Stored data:
*-*-*

-- ==== Sys2Proof/Syntax.lean ====
section
/-!
DEFINITION. The steps of the KX4: one constructor for each row of spec/opcode_table.json.
Rows 0–200 are the instructions of a cell (Tables 3.7, 3.8 and R56), with the fields of their words.
The firmware commands (Table 21.6) name the command queue whose next entry is taken, since their operands
stand in that entry. The other rows are steps of the device, of the host and of the environment; their
operands say which unit steps and what the outside world supplied.
-/

namespace Sys2Proof

/-- The condition of an instruction: q[q], or its negation (R44). -/
structure Cond where
  neg : Bool
  q : QReg
deriving DecidableEq, Repr, Inhabited

/-- Word 1 of a memory access (Table 3.4). -/
structure MWord where
  offset : BitVec 20
  type : BitVec 4
  evict : BitVec 3
  scope : BitVec 3
  ord : BitVec 2
deriving DecidableEq, Repr, Inhabited

/-- Word 1 of an engine command (Table 3.6). -/
structure EWord where
  acc : Bool
  sat : Bool
  pri : BitVec 2
  tc : BitVec 4
  tb : BitVec 4
  ta : BitVec 4
  rnd : BitVec 3
  e : BitVec 3
  c : BitVec 3
deriving DecidableEq, Repr, Inhabited

/-- Why the words at a pc are no instruction (Table 3.9). -/
inductive NotInstr where
  /-- The pc is at or past the end, or the instruction is cut off by it: NO_EXIT. -/
  | noExit
  /-- Bits [1:0] of word 0 are 11: ILLEGAL_LENGTH. -/
  | illegalLength
  /-- An unassigned opcode or field value: ILLEGAL_OPCODE. -/
  | illegalOpcode
  /-- A nonzero Res0 bit: RESERVED_FIELD, or PRIV first for a privileged opcode outside the supervisor (R57). -/
  | reservedField (priv : Bool)
deriving DecidableEq, Repr, Inhabited

/-- A register of the queue window (Table 21.1) or of the management interface (Table 22.2) whose write has no step of its own. -/
inductive DevReg where
  | qbase (queue : BitVec 6)
  | qcfg (queue : BitVec 6)
  | ident
  | pcap
  | pmeas
  | rota
  | scrub
  | fabdev
  | stage
deriving DecidableEq, Repr, Inhabited

/-- A request to a home slice (R200): the next one of a cell, a prefetch of it, or that of an engine of hearth `req`, or of a chimney from 1,024 on, for
the line at a device address. -/
inductive SliceReq where
  | cell (uid cix : Nat)
  | pref (uid cix op : Nat)
  | line (pa req : Nat) (evict : BitVec 3) (write : Bool)
deriving DecidableEq, Repr, Inhabited

/-- What one run of a lease's pattern set showed (R294, R359). -/
structure TestRun where
  /-- Every pattern passed at nominal conditions. -/
  nominal : Bool
  /-- Every pattern passed at the outer margin. -/
  outer : Bool
  /-- First failing pattern and its place, 64 bits as the detail field (R359). -/
  detail : Word
  /-- Test time of this run in microseconds. -/
  micros : Nat
deriving DecidableEq, Repr, Inhabited

/-- The atomics of a host agent (R337). -/
inductive HostAtomic where
  | add
  | swap
  | cas
deriving DecidableEq, Repr, Inhabited

/-- The ordering attribute of a host request (R337). -/
inductive HostOrd where
  | plain
  | acquire
  | release
deriving DecidableEq, Repr, Inhabited

/-- What a host agent asks through the windows (R337): bytes to or from device memory, or an atomic on 4 or 8 bytes of it; bytes of the
register window. -/
inductive HostAsk where
  | write (addr : Nat) (bytes : List Byte)
  | read (addr n : Nat)
  | readReg (off n : Nat)
  | atomic (op : HostAtomic) (wide : Bool) (addr : Nat) (x y : Word)
deriving DecidableEq, Repr, Inhabited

*-*-*

WHAT THE TASK ASKS:
What is needed is the number of lines in the data that contain "request", given with nothing else.

WRITTEN ANSWER:
2